Characteristic	OR	95% CI	p-value
Exercise
No	—	—
Yes	0.63	0.52, 0.75	<0.001
Age	0.98	0.97, 0.98	<0.001
Sex
Male	—	—
Female	1.66	1.41, 1.96	<0.001
BMI	1.01	1.00, 1.02	0.083
Sleep hours	0.82	0.77, 0.86	<0.001
Income category	0.85	0.82, 0.89	<0.001
Smoker
Former/Never	—	—
Current	1.27	1.07, 1.51	0.007
Abbreviations: CI = Confidence Interval, OR = Odds Ratio

Step 4: Assess Confounding

The classic 10% change-in-estimate rule: a covariate is a confounder of the exposure-outcome relationship if including it changes the exposure OR by more than 10%.

mod_crude <- glm(fmd ~ exercise, data = brfss_logistic, family = binomial)

crude_or <- exp(coef(mod_crude)["exerciseYes"])
adj_or   <- exp(coef(mod_full)["exerciseYes"])
pct_change <- 100 * (crude_or - adj_or) / crude_or

tibble(
  Quantity = c("Crude OR (exercise)",
               "Adjusted OR (exercise)",
               "% change in estimate"),
  Value    = c(round(crude_or, 3),
               round(adj_or, 3),
               paste0(round(pct_change, 1), "%"))
) |>
  kable(caption = "Change-in-Estimate for Exercise") |>
  kable_styling(bootstrap_options = "striped", full_width = FALSE)

Change-in-Estimate for Exercise
Quantity	Value
Crude OR (exercise)	0.574
Adjusted OR (exercise)	0.626
% change in estimate	-9.1%

Interpretation. A change > 10% suggests meaningful confounding by the included covariates. The adjusted OR is the more reliable estimate.
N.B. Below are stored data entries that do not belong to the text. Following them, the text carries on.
-- ==== Sys2Proof/Laws/Padding.lean ====
section
/-! SUPPORT. The bounds of the padding plan, the checks of `DATA`, and what is written after a write. -/

namespace Sys2Proof.Machine

/-- Where eight bytes are free behind the marker, the padding that fits ends inside the chunk (R110). -/
theorem padding_fits {c used : Nat} (hc : c % 64 = 0) (hu : used + 8 ≤ c) :
    used + padZeros used + 8 ≤ c := by
  unfold padZeros
  split <;> omega

/-- A write that begins where the written bytes end, or before, extends them. -/
theorem written_writeBytes {m : Memory} {k n : Nat} {bs : List Byte} (h : Written m k)
    (hn : n ≤ k + bs.length) : Written (writeBytes m k bs) n := by
  intro a ha
  rw [readByte_writeBytes]
  split
  · rw [List.getElem?_eq_getElem (by omega)]
    rfl
  · exact h a (by omega)

/-- A write inside the buffer leaves every cell inside it. -/
theorem inside_writeBytes {m : Memory} {k c : Nat} {bs : List Byte} (h : ∀ x ∈ m, x.1 < c)
    (hk : k + bs.length ≤ c) : ∀ x ∈ writeBytes m k bs, x.1 < c := by
  intro x hx
  rcases mem_writeBytes hx with hx | hx
  · exact h x hx
  · omega

/-- What is known where no check of `DATA` raises: it stops the run, or takes the chunk. -/
theorem dataError_eq_none {n : BitVec 64} {s : State} (h : dataError n s = none) :
    n.toNat ≤ s.cfg.capacity ∧ n.toNat ≤ s.bytesRemaining.toNat ∧
      ((n = 0 ∧ s.markerEmitted = true) ∨
        ((n = 0 → s.bytesRemaining = 0) ∧
          (n.toNat < s.cfg.capacity → s.bytesRemaining - n = 0))) := by
  unfold dataError at h
  split at h
  · simp at h
  split at h
  · simp at h
  split at h
  · rename_i h1
    exact ⟨by omega, by omega, .inl (by simpa using h1)⟩
  split at h
  · simp at h
  split at h
  · simp at h
  rename_i h1 h2
  exact ⟨by omega, by omega, .inr ⟨by simpa using h1, by simpa using h2⟩⟩

end Sys2Proof.Machine
end

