/-- Settles O23: the phase after the step says which header has been emitted. -/
theorem enteringAPhaseEmits : Obligations.EnteringAPhaseEmits := by
  intro s t hplaced h
  have he := step_emitsOnEntry hplaced h
  unfold EmitsOnEntry at he
  refine ⟨fun hp => by simpa [hp] using he, fun hp => ?_⟩
  rw [if_neg hp] at he
  refine ⟨fun hq => ?_, fun hq => ?_, fun hq => ?_, fun hq => ?_, fun hq => ?_⟩
  · have hq : t.phase = .probe := by simpa [lenReqOut] using hq
    rw [he, hq, entryHeaders_probe]
  · have hq : t.phase = .fill := by simpa [rdReqOut] using hq
    rw [he, hq, entryHeaders_fill]
  · have hq : t.phase = .done := by simpa [digestValid] using hq
    rw [he, hq, entryHeaders_done]
  · have hq : t.phase = .failed := by simpa [errorOut] using hq
    rw [he, hq, entryHeaders_failed]
  · rcases hq with hq | hq
    · rw [he, hq, entryHeaders_idle, List.append_nil]
    · rw [he, entryHeaders_transient hq, List.append_nil]

/-! ### Operations one after another (R83) -/

theorem runOps_append (xs ys : List Instr) (s : State) :
    runOps (xs ++ ys) s = andThen (runOps xs s) (runOps ys) := by
  induction xs generalizing s with
  | nil => rfl
  | cons i xs ih =>
    simp only [List.cons_append, runOps]
    cases exec i s with
    | next t => exact ih t
    | fault x => rfl
    | refused r => rfl

theorem runOps_singleton (i : Instr) (s : State) : runOps [i] s = exec i s := by
  simp only [runOps]
  cases exec i s <;> rfl

/-- One more operation behind a run that goes on. -/
theorem runOps_snoc {xs : List Instr} {i : Instr} {s t : State} (h : runOps xs s = .next t) :
    runOps (xs ++ [i]) s = exec i t := by
  rw [runOps_append, h, andThen_next, runOps_singleton]

theorem toNat_ofNat_index {n : Nat} (h : n < 64) : (BitVec.ofNat 6 n).toNat = n :=
  Nat.mod_eq_of_lt h

/-! ### COMPRESS (R167) -/

theorem runOps_rounds (s : State) {n : Nat} (hn : n ≤ 64) :
    runOps ((List.range n).map fun i => .round (BitVec.ofNat 6 i)) s =
      .next { s with v := roundsOf s.w s.v n } := by
  induction n with
  | zero => rfl
  | succ n ih =>
    rw [List.range_succ, List.map_append, List.map_singleton, runOps_snoc (ih (by omega))]
    simp only [exec, execRound, roundsOf, toNat_ofNat_index (show n < 64 by omega)]

/-- Settles O36: `LDV`, then the rounds by induction, then `FFWD`. -/
theorem compressSequenceUpdatesTheHash : Obligations.CompressSequenceUpdatesTheHash := by
  intro s
  have hrounds := runOps_rounds { s with v := s.h } (le_refl 64)
  have hldv : exec .ldv s = .next { s with v := s.h } := rfl
  rw [compressOps, List.append_assoc, runOps_append, runOps_singleton, hldv, andThen_next,
    runOps_snoc hrounds]
  simp only [exec, execFfwd, compressHash]

/-! ### EXPAND (R144, R145) -/

@[simp] theorem length_scheduleList (blk : Vector Byte 64) (n : Nat) :
    (scheduleList blk n).length = n := by
  induction n with
  | zero => rfl
  | succ n ih => simp [scheduleList, ih]

/-- Later words do not change a word of the schedule. -/
theorem scheduleList_getD (blk : Vector Byte 64) {t n : Nat} (h : t < n) :
    (scheduleList blk n).getD t 0 = nextScheduleWord blk (scheduleList blk t) := by
  induction n with
  | zero => omega
  | succ n ih =>
    rcases Nat.lt_succ_iff_lt_or_eq.1 h with hlt | rfl
    · rw [scheduleList, List.getD_append _ _ _ _ (by simpa using hlt), ih hlt]
    · simp [scheduleList, List.getD_eq_getElem?_getD]

theorem expandBlock_getElem (blk : Vector Byte 64) {t : Nat} (h : t < 64) :
    (expandBlock blk)[t] = nextScheduleWord blk (scheduleList blk t) := by
  simp only [expandBlock, Vector.getElem_ofFn, scheduleList_getD blk h]

/-- An earlier word, as the recurrence reads it. -/
theorem scheduleList_getD_eq_expandBlock (blk : Vector Byte 64) {k t : Nat} (hk : k < t) (ht : t ≤ 64) :
    (scheduleList blk t).getD k 0 = (expandBlock blk)[k] := by
  rw [scheduleList_getD blk hk, expandBlock_getElem]

theorem expandBlock_loaded (blk : Vector Byte 64) {t : Nat} (h : t < 16) :
    (expandBlock blk)[t] = loadedWord blk t := by
  simp [expandBlock_getElem, nextScheduleWord, h]

theorem expandBlock_recurrence (blk : Vector Byte 64) {t : Nat} (ht : t < 64) (h : 16 ≤ t) :
    (expandBlock blk)[t] =
      (expandBlock blk)[t - 16] + sigma0 (expandBlock blk)[t - 15] + (expandBlock blk)[t - 7] +
        sigma1 (expandBlock blk)[t - 2] := by
  rw [expandBlock_getElem, nextScheduleWord, length_scheduleList, if_neg (Nat.not_lt.2 h),
    scheduleList_getD_eq_expandBlock _ (by omega) ht.le, scheduleList_getD_eq_expandBlock _ (by omega) ht.le,
    scheduleList_getD_eq_expandBlock _ (by omega) ht.le, scheduleList_getD_eq_expandBlock _ (by omega) ht.le]

theorem loadedWord_eq_be32 (blk : Vector Byte 64) {t : Nat} (h : t < 16) : loadedWord blk t =
    be32 blk[4 * t] blk[4 * t + 1] blk[4 * t + 2] blk[4 * t + 3] := by
  have hbyte (k : Nat) (hk : k < 4) : blockByte blk t k = blk[4 * t + k] := by
    rw [blockByte, Vector.getElem?_eq_getElem (by omega), Option.getD_some]
  rw [loadedWord, hbyte 0, hbyte 1, hbyte 2, hbyte 3]
  · rfl
  all_goals omega

theorem scheduleWord_eq_getElem (w : Vector Word 64) {i : Nat} (h : i < 64) : scheduleWord w i = w[i] := by
  rw [scheduleWord, Vector.getElem?_eq_getElem h, Option.getD_some]

/-- The operation of EXPAND that writes word `t`. -/
def expandOp (t : Nat) : Instr :=
  if t < 16 then .ldw (BitVec.ofNat 6 t) else .sched (BitVec.ofNat 6 t)

theorem expandOps_eq : expandOps = (List.range 64).map expandOp := rfl

/-- `w` holds the first `n` words of the schedule of a block. -/
def HoldsSchedule (blk : Vector Byte 64) (n : Nat) (w : Vector Word 64) : Prop :=
  ∀ (t : Nat) (ht : t < 64), t < n → w[t] = (expandBlock blk)[t]

/-- The recurrence reads only words that `w` holds already. -/
theorem recurrenceWord_of_holdsSchedule {blk : Vector Byte 64} {w : Vector Word 64} {n : Nat}
    (hn : n < 64) (h : 16 ≤ n) (hw : HoldsSchedule blk n w) : recurrenceWord w n = (expandBlock blk)[n] := by
  have hword (k : Nat) (hk : k < n) : scheduleWord w k = (expandBlock blk)[k] := by
    rw [scheduleWord_eq_getElem w (by omega), hw k (by omega) hk]
  rw [expandBlock_recurrence blk hn h, recurrenceWord, hword (n - 16), hword (n - 15), hword (n - 7),
    hword (n - 2)]
  · rfl
  all_goals omega

theorem HoldsSchedule.set {blk : Vector Byte 64} {w : Vector Word 64} {n : Nat} (hn : n < 64)
    (hw : HoldsSchedule blk n w) : HoldsSchedule blk (n + 1) (w.set n (expandBlock blk)[n]) := by
  intro t ht hlt
  rcases Nat.lt_succ_iff_lt_or_eq.1 hlt with h | rfl
  · rw [Vector.getElem_set_ne _ _ h.ne', hw t ht h]
  · rw [Vector.getElem_set_self]

/-- Given the words before it, the operation writes word `n` of the schedule. -/
theorem exec_expandOp {s : State} {n : Nat} (hn : n < 64) (hw : HoldsSchedule s.blk n s.w) :
    exec (expandOp n) s = .next { s with w := s.w.set n (expandBlock s.blk)[n] } := by
  have hidx := toNat_ofNat_index hn
  unfold expandOp
  split
  case isTrue h =>
    refine execLdw_eq_next.2 ⟨by omega, ?_⟩
    simp only [hidx, expandBlock_loaded s.blk h]
  case isFalse h =>
    refine execSched_eq_next.2 ⟨by omega, ?_⟩
    simp only [hidx, recurrenceWord_of_holdsSchedule hn (Nat.not_lt.1 h) hw]

theorem runOps_expand (s : State) {n : Nat} (hn : n ≤ 64) :
    ∃ w, runOps ((List.range n).map expandOp) s = .next { s with w := w } ∧ HoldsSchedule s.blk n w := by
  induction n with
  | zero => exact ⟨s.w, rfl, fun t _ ht => absurd ht (Nat.not_lt_zero t)⟩
  | succ n ih =>
    obtain ⟨w, hrun, hw⟩ := ih (by omega)
    refine ⟨w.set n (expandBlock s.blk)[n], ?_, hw.set hn⟩
    rw [List.range_succ, List.map_append, List.map_singleton, runOps_snoc hrun]
    exact exec_expandOp (s := { s with w := w }) hn hw

/-- Settles O35: after 64 operations nothing of the old `W` is left. -/
theorem expandSequenceComputesTheSchedule : Obligations.ExpandSequenceComputesTheSchedule := by
  refine ⟨fun s => ?_, fun blk => ⟨fun t ht => ?_, fun t ht h => expandBlock_recurrence blk ht h⟩⟩
  · obtain ⟨w, hrun, hw⟩ := runOps_expand s (le_refl 64)
    obtain rfl : w = expandBlock s.blk := Vector.ext fun t ht => hw t ht ht
    rw [expandOps_eq, hrun]
  · rw [expandBlock_loaded blk ht, loadedWord_eq_be32 blk ht]

/-! ### The padded message (R71) -/

theorem length_padMessage (m : List Byte) :
    (padMessage m).length = m.length + 1 + paddingZeros m.length + 8 := by
  rw [padMessage, List.length_append, List.length_append, List.length_append, List.length_singleton,
    List.length_replicate, Vector.length_toList]

/-- `z = (55 - L) mod 64`, without a subtraction below zero. -/
theorem paddingZeros_eq (l : Nat) : (paddingZeros l : Int) = (55 - (l : Int)) % 64 := by
  unfold paddingZeros
  omega

theorem length_padMessage_mod (m : List Byte) : (padMessage m).length % 64 = 0 := by
  rw [length_padMessage, paddingZeros]
  omega

theorem length_blocksOf_padMessage (m : List Byte) :
    (blocksOf (padMessage m)).length = (m.length + 8) / 64 + 1 := by
  rw [blocksOf, List.length_map, List.length_range, length_padMessage, paddingZeros]
  omega

/-- Block `i` of a string of bytes. -/
def blockOf (bs : List Byte) (i : Nat) : Vector Byte 64 :=
  Vector.ofFn fun k => bs.getD (64 * i + k.val) 0

theorem blocksOf_eq (bs : List Byte) :
    blocksOf bs = (List.range (bs.length / 64)).map (blockOf bs) := rfl
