-- ==== Sys2Proof/Syntax.lean ====
section
/-! DEFINITION. The ten operations of the block (R89), one constructor per row of the operation map. -/

namespace Sys2Proof

/-- The operations (R89). `t` is the timestamp `ev_ts` (an unsigned number of `TS_W` bits), `b` the popped
data bit (One = true, Zero = false, R82). -/
inductive Instr where
  /-- RST: put every state element at its reset value (R240). -/
  | rst
  /-- P.IDLE: no event is presented (R113). -/
  | pIdle
  /-- P.RISE: latch the timestamp of a rising edge (R111). -/
  | pRise (t : Nat)
  /-- P.FALL: compute the delta, classify it, enqueue One or Zero (R112). -/
  | pFall (t : Nat)
  /-- C.WAIT: the queue is empty (R130). -/
  | cWait
  /-- C.SEEK1: a One while seeking (R131). -/
  | cSeek1
  /-- C.SEEK0: a Zero while seeking (R132). -/
  | cSeek0
  /-- C.SHIFT: a data bit of a group (R150). -/
  | cShift (b : Bool)
  /-- C.FLAG0: trailing flag 0, more bytes follow (R151). -/
  | cFlag0
  /-- C.FLAG1: trailing flag 1, the final byte (R152). -/
  | cFlag1
deriving DecidableEq, Repr

end Sys2Proof
end

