-- ==== Sys2Proof/Tests/Slice0.lean ====
section
/-! SUPPORT. Tests: ill-formed terms for each well-formedness check, words written out from the spec's encodings,
single steps whose expected values come from the spec's test vectors (`95_test_vectors.md`), and for each
statement with hypotheses a concrete state and operands that meet them.
-/

open Sys2Proof Sys2Proof.Machine

namespace Sys2Proof.Tests

/-- The next state of an outcome, if it is one. -/
def nextOf : Host.Outcome State Fault Refusal → Option State
  | .next s => some s
  | .fault _ => none
  | .refused _ => none

/-- A field of the next state. -/
def see (o : Host.Outcome State Fault Refusal) (f : State → α) : Option α := (nextOf o).map f

/-- A decode state in the order in which the test vectors write it. -/
def ds (p : Phase) (n : Nat) (k : Fin 9) (a : Byte) (bytes : List Byte) (x : Byte) : DecodeState :=
  { phase := p, oneCount := n, bitCnt := k, acc := a, pkt := bytes, xorAcc := x }

/-- The default configuration with `Q_DEPTH = 2` (T3, P4). -/
def cfgDepthTwo : Config := { Config.default with qDepth := 2 }

/-- The default configuration with `PKT_MAX_BYTES = 2` (T5). -/
def cfgTwoBytes : Config := { Config.default with pktMaxBytes := 2 }

/-- The smallest thresholds: a preamble of one One, packets of one byte. -/
def cfgTiny : Config := { Config.default with preambleMin := 1, minPacketLen := 1 }

/-- A state that seeks, with `n` Ones counted and the given bits queued. -/
def seeking (n : Nat) (bits : List Bool) : State := { State.reset with oneCount := n, q := bits }

/-- A state within a frame. -/
def framing (k : Fin 9) (a : Byte) (bytes : List Byte) (bits : List Bool) : State :=
  { State.reset with
    phase := .frame, bitCnt := k, acc := a, pkt := bytes, xorAcc := xorBytes bytes, q := bits }

/-- A state with a rising edge pending. -/
def risen (t : Nat) (bits : List Bool) : State :=
  { State.reset with lastRise := t, riseValid := true, q := bits }

/-! ### Well-formedness: each check refuses an ill-formed term -/

theorem test_config_default_well_formed : Config.default.wellFormed = true := by decide

/-- R6 (a). -/
theorem test_config_one_window_empty :
    { Config.default with ticksMinOne := 39 }.wellFormed = false := by decide

/-- R6 (a). -/
theorem test_config_zero_window_empty :
    { Config.default with ticksMinZero := 151 }.wellFormed = false := by decide

/-- R6 (b): the second calibration set of the source (S8). -/
theorem test_config_windows_share_a_delta :
    { Config.default with
      ticksMinOne := 200, ticksMaxOne := 500, ticksMinZero := 500, ticksMaxZero := 900 }.wellFormed = false ∧
    { Config.default with
      ticksMinOne := 200, ticksMaxOne := 499, ticksMinZero := 500, ticksMaxZero := 900 }.wellFormed = true := by
  decide

/-- R6 (c). -/
theorem test_config_window_too_wide :
    { Config.default with tsW := 7 }.wellFormed = false ∧ { Config.default with tsW := 8 }.wellFormed = true := by
  decide

/-- R6 (d). -/
theorem test_config_preamble_bounds :
    { Config.default with preambleMin := 0 }.wellFormed = false ∧
    { Config.default with preambleMin := 256 }.wellFormed = false ∧
    { Config.default with preambleMin := 255 }.wellFormed = true := by decide

/-- R6 (e). -/
theorem test_config_capacity_bounds :
    { Config.default with minPacketLen := 17 }.wellFormed = false ∧
    { Config.default with qDepth := 0 }.wellFormed = false ∧
    { Config.default with minPacketLen := 0, pktMaxBytes := 0 }.wellFormed = false ∧
    { Config.default with minPacketLen := 0 }.wellFormed = true := by decide

theorem test_timestamp_width :
    (Instr.pRise (2 ^ 32)).wellFormed 32 = false ∧ (Instr.pFall (2 ^ 32)).wellFormed 32 = false ∧
    (Instr.pRise (2 ^ 32 - 1)).wellFormed 32 = true ∧ (Instr.pFall 0).wellFormed 32 = true := by decide

theorem test_input_word_width :
    (InWord.ev (2 ^ 34)).wellFormed 32 = false ∧ (InWord.ev (2 ^ 34 - 1)).wellFormed 32 = true := by decide

/-! ### Decode: words written out bit by bit from R80, R84, R89 -/

theorem test_decode_reset :
    decode 32 (.reset 1#1) = .ok .rst ∧ decode 32 (.reset 0#1) = .error .resetNotAsserted := by decide

/-- `0x` and any timestamp. -/
theorem test_decode_p_idle :
    decode 32 (.ev 0b0000000000000000000000000000000000) = .ok .pIdle ∧
    decode 32 (.ev 0b0111111111111111111111111111111111) = .ok .pIdle := by decide

/-- `R@1000` of the EV notation. -/
theorem test_decode_p_rise :
    decode 32 (.ev 0b1100000000000000000000001111101000) = .ok (.pRise 1000) := by decide

/-- `F@1025` of the EV notation. -/
theorem test_decode_p_fall :
    decode 32 (.ev 0b1000000000000000000000010000000001) = .ok (.pFall 1025) := by decide

theorem test_decode_ev_too_wide :
    decode 32 (.ev 0b10000000000000000000000000000000000) = .error .evTooWide := by decide

theorem test_decode_c_wait :
    decode 32 (.sel 0b0000#4) = .ok .cWait ∧ decode 32 (.sel 0b0101#4) = .ok .cWait := by decide

theorem test_decode_c_seek1 :
    decode 32 (.sel 0b1001#4) = .ok .cSeek1 ∧ decode 32 (.sel 0b1011#4) = .ok .cSeek1 := by decide

theorem test_decode_c_seek0 :
    decode 32 (.sel 0b1000#4) = .ok .cSeek0 ∧ decode 32 (.sel 0b1010#4) = .ok .cSeek0 := by decide

theorem test_decode_c_shift :
    decode 32 (.sel 0b1100#4) = .ok (.cShift false) ∧ decode 32 (.sel 0b1101#4) = .ok (.cShift true) := by decide

theorem test_decode_c_flags :
    decode 32 (.sel 0b1110#4) = .ok .cFlag0 ∧ decode 32 (.sel 0b1111#4) = .ok .cFlag1 := by decide

/-- The rows of the operation table in one byte, one word each (C.WAIT at 0b0100, log 15). -/
theorem test_table_rows :
    decodeTableWord 8 0b1 = some .rst ∧ decodeTableWord 8 0b00 = some .pIdle ∧
    decodeTableWord 8 0b11 = some (.pRise 0) ∧ decodeTableWord 8 0b10 = some (.pFall 0) ∧
    decodeTableWord 8 0b0100 = some .cWait ∧ decodeTableWord 8 0b1001 = some .cSeek1 ∧
    decodeTableWord 8 0b1000 = some .cSeek0 ∧ decodeTableWord 8 0b1100 = some (.cShift false) ∧
    decodeTableWord 8 0b1110 = some .cFlag0 ∧ decodeTableWord 8 0b1111 = some .cFlag1 := by decide

/-- The rows at the table's own widths (1, 2 and 4 bits): no two rows share a word. -/
theorem test_table_rows_at_their_width :
    decodeTableWord 1 0b1 = some .rst ∧ decodeTableWord 2 0b00 = some .pIdle ∧
    decodeTableWord 2 0b01 = some .pIdle ∧ decodeTableWord 2 0b11 = some (.pRise 0) ∧
    decodeTableWord 4 0b0000 = some .cWait ∧ decodeTableWord 4 0b0001 = some .cWait ∧
    decodeTableWord 4 0b1001 = some .cSeek1 := by decide

/-- `withFetchWord` places the operation that the next step runs, for each row. -/
theorem test_placed_words_are_fetched :
    [0b1, 0b00, 0b11, 0b10, 0b0100, 0b1001, 0b1000, 0b1100, 0b1110, 0b1111].map
        (fun w => (State.reset.withFetchWord 8 w).fetch.toOption) =
      [some .rst, some .pIdle, some (.pRise 0), some (.pFall 0), some .cWait, some .cSeek1, some .cSeek0,
        some (.cShift false), some .cFlag0, some .cFlag1] := by decide

/-- From reset the placed Rising is latched by the very next step. -/
theorem test_placed_rising_runs :
    see (step (State.reset.withFetchWord 34 0x3000003E8)) (fun t => (t.lastRise, t.riseValid, t.events)) =
      some (1000, true, []) := by decide

/-! ### Single steps against the spec's vectors -/

/-- The state of T7 before reset. -/
def beforeReset : State :=
  { framing 5 0x15 [0x03, 0x64] [true, false, true] with
    lastRise := 4700, riseValid := true, qOvf := true, pktOvf := true, events := [0x300001388] }

/-- T7: one cycle of `rst = 1`; the presented Rising is lost. -/
theorem test_rst_cycle :
    see (beforeReset.clock true) State.decodeState = some (ds .seek 0 0 0x00 [] 0x00) ∧
    see (beforeReset.clock true) (fun t => (t.riseValid, t.q, t.qOvf, t.pktOvf)) =
      some (false, [], false, false) ∧
    see (beforeReset.clock true) (fun t => (t.out, t.events)) = some ([], []) ∧
    see (beforeReset.clock true) (fun t => (beforeReset.pktPort t).valid) = some false := by decide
Step 5: Test for Effect Modification by Sex

mod_int <- glm(
  fmd ~ exercise * sex + age + bmi + sleep_hrs + income_cat + smoker,
  data = brfss_logistic,
  family = binomial
)

anova(mod_full, mod_int, test = "LRT") |>
  kable(digits = 3, caption = "LR Test: Exercise × Sex Interaction") |>
  kable_styling(bootstrap_options = "striped", full_width = FALSE)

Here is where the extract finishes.